Official JAX/Flax implementation of Vision Transformer (ViT) and MLP-Mixer for image recognition, with pre-trained models.
Vision Transformer is an open-source implementation of transformer-based models for image recognition, including ViT and MLP-Mixer architectures. It provides pre-trained models and tools for fine-tuning on various vision tasks, enabling scalable and efficient image classification.
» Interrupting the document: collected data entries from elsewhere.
-- ==== Sys2Proof/Laws/Runs.lean ====
section
/-! SUPPORT. Running a stretch of edges: the induction over a run, packaged once. -/

namespace Sys2Proof.Machine

open Sys2Proof

/-- The block after a stretch of edges. -/
def afterEdges (es : List Edge) (b : Block) : Block := es.foldl (fun c e => blockStep e.event c) b

@[simp] theorem afterEdges_nil (b : Block) : afterEdges [] b = b := rfl

@[simp] theorem afterEdges_cons (e : Edge) (es : List Edge) (b : Block) :
    afterEdges (e :: es) b = afterEdges es (blockStep e.event b) := rfl

theorem afterEdges_append (es fs : List Edge) (b : Block) :
    afterEdges (es ++ fs) b = afterEdges fs (afterEdges es b) := by simp [afterEdges, List.foldl_append]

/-- Running exactly the stretch of edges that stands first in the input stream. -/
theorem run_edges (es rest : List Edge) (s : State) (h : s.inputs = es ++ rest) :
    Host.Core.run core es.length s = .next { toBlock := afterEdges es s.toBlock, inputs := rest } := by
  induction es generalizing s with
  | nil => cases s; simp_all
  | cons e es ih =>
    rw [List.length_cons, run_succ, nextEvent_cons h, consumeEdge_cons h, ih _ (by simp)]
    simp

@[simp] theorem presentedWords_nil : presentedWords [] = some [] := rfl

/-- What the first edge of a stretch without reset adds to the words it presents. -/
theorem presentedWords_cons {e : Edge} {es : List Edge} {ws : List CmdWord} (h : presentedWords (e :: es) = some ws) :
    (e.event = .idle ∧ presentedWords es = some ws) ∨
      ∃ c cs, e.event = .cmd c ∧ presentedWords es = some cs ∧ ws = c :: cs := by
  simp only [presentedWords] at h
  cases he : e.event with
  | reset => simp [he] at h
  | idle => exact .inl ⟨rfl, by simpa [he] using h⟩
  | cmd c =>
    simp only [he, Option.map_eq_some_iff] at h
    obtain ⟨cs, hcs, rfl⟩ := h
    exact .inr ⟨c, cs, rfl, hcs, rfl⟩

/-- A stretch without reset does what its words do one after the other. -/
theorem afterEdges_words {es : List Edge} {ws : List CmdWord} (h : presentedWords es = some ws) (b : Block) :
    afterEdges es b = ws.foldl (fun c w => blockStep (.cmd w) c) b := by
  induction es generalizing ws b with
  | nil =>
    obtain rfl : [] = ws := by simpa using h
    rfl
  | cons e es ih =>
    obtain ⟨he, h'⟩ | ⟨c, cs, he, h', rfl⟩ := presentedWords_cons h
    · rw [afterEdges_cons, he, ih h', blockStep_idle]
    · rw [afterEdges_cons, he, ih h', List.foldl_cons]

end Sys2Proof.Machine
end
The project also includes LiT models for zero-shot transfer learning with image-text alignment.
Machine learning researchers and practitioners working on computer vision tasks, especially those interested in transformer architectures, model fine-tuning, and reproducible experiments with state-of-the-art vision models.
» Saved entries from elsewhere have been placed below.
theorem test_row_of_finish_refuses_start_word : matchesFinish 0b0100000000#10 = false := by decide

theorem test_byte_outside_is_no_legal_order : legalOrder false [.byte 0x31#8] = false := by decide

theorem test_finish_outside_is_no_legal_order : legalOrder false [.finish] = false := by decide

theorem test_start_inside_is_no_legal_order :
    legalOrder false [.start .w16 .integer, .start .w16 .integer, .finish] = false := by decide

theorem test_unfinished_is_no_legal_order : legalOrder false [.start .w16 .integer, .byte 0x31#8] = false := by decide

theorem test_transaction_is_a_legal_order :
    legalOrder false [.start .w16 .integer, .byte 0x31#8, .finish, .start .w32 .integer, .finish] = true := by decide

/-- Every command is well formed: there is no ill-formed term of `Instr` (30_encoding.md R45, R46). -/
theorem test_commands_are_well_formed :
    (Instr.start .w32 .hexString).wellFormed = true ∧ (Instr.byte 0xFF#8).wellFormed = true ∧
      Instr.finish.wellFormed = true := by decide

/-! ### Words written out bit by bit (section 2.7) -/

theorem test_decode_start :
    decode 0b0100000000#10 = .instr (.start .w16 .integer) ∧ decode 0b0100000001#10 = .instr (.start .w32 .integer) ∧
      decode 0b0100000010#10 = .instr (.start .w16 .hexString) ∧
      decode 0b0100000011#10 = .instr (.start .w32 .hexString) := by decide

theorem test_decode_byte :
    decode 0b1000000000#10 = .instr (.byte 0x00#8) ∧ decode 0b1000110001#10 = .instr (.byte 0x31#8) ∧
      decode 0b1011111111#10 = .instr (.byte 0xFF#8) := by decide

theorem test_decode_finish : decode 0b1100000000#10 = .instr .finish := by decide

theorem test_decode_reserved :
    decode 0b0000000000#10 = .reserved .reservedOpcode ∧ decode 0b0011111111#10 = .reserved .reservedOpcode ∧
      decode 0b0100000100#10 = .reserved .reservedField ∧ decode 0b0111111111#10 = .reserved .reservedField ∧
      decode 0b1100000001#10 = .reserved .reservedField ∧ decode 0b1111111111#10 = .reserved .reservedField := by decide

/-- The opcode table's rows as it numbers them, sixteen bits a row; a reserved word has no command. -/
theorem test_table_words :
    decodeTableWord 16 0x0100 = some (.start .w16 .integer) ∧ decodeTableWord 16 0x0231 = some (.byte 0x31#8) ∧
      decodeTableWord 16 0x0300 = some .finish ∧ decodeTableWord 16 0x0104 = none ∧
      decodeTableWord 16 0x0000 = none := by decide

/-- A step from reset runs the word placed for it. -/
theorem test_placed_word_runs_first :
    step (State.reset.withFetchWord 16 0x0103) = exec (.start .w32 .hexString) State.reset := rfl

/-! ### Single steps (section 2.8), at most two a command -/

/-- S2: a held result is withdrawn. -/
theorem test_start_opens :
    onWord 0x103#10 holding =
      { small .active .w32 .hexString 0xFFFFFFFF#32 with res := 0x64336262#64 } := by decide +kernel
Developers choose this project for its official implementation of groundbreaking vision models, extensive collection of pre-trained checkpoints, and seamless integration with JAX/Flax for high-performance training on GPUs and TPUs.
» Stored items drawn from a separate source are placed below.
/-- R105: nothing but `rst = 1` clears `FAULT`, and reset discards everything: all seven registers
are at their reset values. -/
def Obligations.FaultIsLeftByResetAlone : Prop :=
  ∀ s t : State, step s = .next t → s.fault = true →
    (t.fault = false ↔ (nextInput s).rst = true) ∧
    (t.fault = false →
      t.status = 0x00 ∧ t.data1 = 0x00 ∧ t.data2 = 0x00 ∧ t.len = 0 ∧ t.rem = 0 ∧
      t.msgValid = false)

/-- R106: a message completed in cycle `t` is delivered in cycle `t+1` although `rx_err = 1` then,
and `FAULT` shows from cycle `t+2`; with `rx_err = 1` in cycle `t` itself it is not delivered. -/
def Obligations.FaultIsPreciseWithRespectToMessages : Prop :=
  (∀ (s t : State) (b : Byte) (i : In) (rest : List In),
    s.inputs = In.byte b :: i :: rest → i.rst = false → i.rxErr = true → s.fault = false →
    step s = .next t → t.msgValid = true →
    delivered t = some ⟨t.status, t.data1, t.data2, t.len⟩ ∧ t.fault = false ∧
    step t = .next { t with fault := true, msgValid := false, inputs := rest }) ∧
  ∀ (s : State) (b : Byte) (rest : List In),
    s.inputs = In.errByte b :: rest → s.fault = false →
    step s = .next { s with fault := true, msgValid := false, inputs := rest }

/-! ### Phases and messages -/

/-- R67: the phase transitions and the message each completes, on states with the invariants. -/
def Obligations.PhaseTransitionsFollowTheTable : Prop :=
  (∀ (s : State) (b : Byte), AtBoundary s → ∃ t : State, accept s b = (t, delivered t) ∧
    (dlen Config.pA0Len b = 0 → phaseOf t = .s ∧ delivered t = some ⟨b, 0x00, 0x00, 0⟩) ∧
    (dlen Config.pA0Len b = 1 →
      phaseOf t = .d1 ∧ t.len = 1 ∧ t.rem = 1 ∧ delivered t = none) ∧
    (dlen Config.pA0Len b = 2 →
      phaseOf t = .d1 ∧ t.len = 2 ∧ t.rem = 2 ∧ delivered t = none)) ∧
  (∀ (s : State) (d : Byte), FramerInv s → s.fault = false → phaseOf s ≠ .s →
    ∃ t : State, accept s d = (t, delivered t) ∧
    (s.len = 1 ∧ s.rem = 1 →
      phaseOf t = .s ∧ t.len = 1 ∧ t.rem = 0 ∧ delivered t = some ⟨s.status, d, 0x00, 1⟩) ∧
    (s.len = 2 ∧ s.rem = 2 → phaseOf t = .d2 ∧ t.len = 2 ∧ t.rem = 1 ∧ delivered t = none) ∧
    (s.len = 2 ∧ s.rem = 1 →
      phaseOf t = .s ∧ t.len = 2 ∧ t.rem = 0 ∧ delivered t = some ⟨s.status, s.data1, d, 2⟩)) ∧
  ∀ s t : State, step s = .next t →
    ((nextInput s).rst = true → phaseOf t = .s) ∧
    ((nextInput s).rst = false → accepts (nextInput s) s = false → phaseOf t = phaseOf s)

/-- R67, last sentence: an open message is completed by exactly `REM` accepted bytes, whatever they
are, and by no fewer. -/
def Obligations.OpenMessageClosesAfterExactlyRemBytes : Prop :=
  ∀ (s : State) (bs : List Byte), FramerInv s → s.fault = false → s.rem ≠ 0 →
    bs.length ≤ s.rem.toNat →
    (acceptAll s bs).length = if bs.length = s.rem.toNat then 1 else 0

/-- R46 and R34: in a cycle with `msg_valid = 1` of a state with the invariants the four message
ports show one whole message: `length` is `dlen` of the status byte, unused slots hold the filler,
and no message is open. -/
def Obligations.DeliveredMessageIsWholeAndZeroFilled : Prop :=
  ∀ (s : State) (m : Message), FramerInv s → delivered s = some m →
    (out s).msgValid = true ∧ (out s).msgStatus = m.status ∧ (out s).msgData1 = m.data1 ∧
    (out s).msgData2 = m.data2 ∧ (out s).msgLen = m.length ∧ (out s).rem = 0 ∧
    (out s).fault = false ∧
    m.length = dlen Config.pA0Len m.status ∧ m.length ≠ 3 ∧
    (m.length = 0 → m.data1 = 0x00) ∧ (m.length ≠ 2 → m.data2 = 0x00)

/-- R129: bytes that are whole messages, accepted in consecutive cycles, are one delivery each, with
`MSG_VALID` 1 throughout; equal bytes too. -/
def Obligations.ConsecutiveWholeMessagesAreDeliveredOneByOne : Prop :=
  ∀ (s : State) (bs : List Byte), AtBoundary s → (∀ b ∈ bs, dlen Config.pA0Len b = 0) →
    deliveries bs.length (place (bs.map In.byte) s) =
      bs.map fun b => some ⟨b, 0x00, 0x00, 0⟩

/-- R24 (d): no rule reads what an earlier message left in the buffer. Two framers at a message
boundary, with whatever residue, facing the same environment, deliver the same for ever. -/
def Obligations.ResidueOfEarlierMessagesIsNeverRead : Prop :=
  ∀ (s s' : State) (k : Nat), AtBoundary s → AtBoundary s' →
    s.inputs = s'.inputs → s.drawn = s'.drawn → deliveries k s = deliveries k s'

/-! ### Streams -/

/-- R68: `frames` satisfies its defining equations, for both values of the parameter, is
prefix-monotone, and leaves a trailing incomplete message undelivered. -/
def Obligations.FramesEquationsAndPrefixMonotone : Prop :=
  ∀ p : A0Len,
    frames p [] = [] ∧
    (∀ (b : Byte) (r : List Byte),
      frames p (b :: r) =
        if r.length < (dlen p b).toNat then []
        else
          { status := b
            data1 := if (dlen p b).toNat = 0 then 0x00 else r.getD 0 0x00
            data2 := if (dlen p b).toNat = 2 then r.getD 1 0x00 else 0x00
            length := dlen p b } :: frames p (r.drop (dlen p b).toNat)) ∧
    (∀ r r' : List Byte, frames p r <+: frames p (r ++ r')) ∧
    ∀ (b : Byte) (r : List Byte), r.length < (dlen p b).toNat →
      outstanding p (b :: r) = (dlen p b).toNat - r.length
This repository provides the official implementation of Vision Transformer (ViT) and MLP-Mixer architectures for image recognition, based on seminal research papers from Google Research. It includes pre-trained models on datasets like ImageNet and ImageNet-21k, along with code for fine-tuning on custom datasets using JAX and Flax.
The project emphasizes reproducibility and accessibility of state-of-the-art vision models, offering well-documented code and pre-trained checkpoints to facilitate research and practical applications in computer vision.
Open-Awesome is built by the community, for the community. Submit a project, suggest an awesome list, or help improve the catalog on GitHub.
Provides exact code from seminal Google Research papers, ensuring reproducibility and state-of-the-art accuracy as shown in detailed performance tables.
Includes over 50k checkpoints like ViT and Mixer variants pre-trained on ImageNet-21k, with AugReg models offering best-in-class accuracy for transfer learning.
Offers detailed scripts and guides for training on Google Cloud VMs with GPU or TPU accelerators, enabling large-scale experiments.
Configurable scripts for datasets like CIFAR-10/100 and custom datasets via TensorFlow Datasets, with examples for trade-offs in accuracy and compute.
Requires separate installation steps for GPU vs. TPU and specific Python versions, with noted issues like Colab's slow network for TPUs hindering ease of use.
Optimal training relies on Google Cloud VMs and storage buckets (e.g., gs://vit_models), creating vendor dependency and potential cost barriers.
Large models like ViT-L/16 require tuning of batch sizes and accumulation steps to avoid out-of-memory errors, as admitted in the README's notes on memory.
Primarily JAX/Flax-based with minimal native integration for other frameworks; though some checkpoints work with PyTorch's timm, core training code is JAX-only.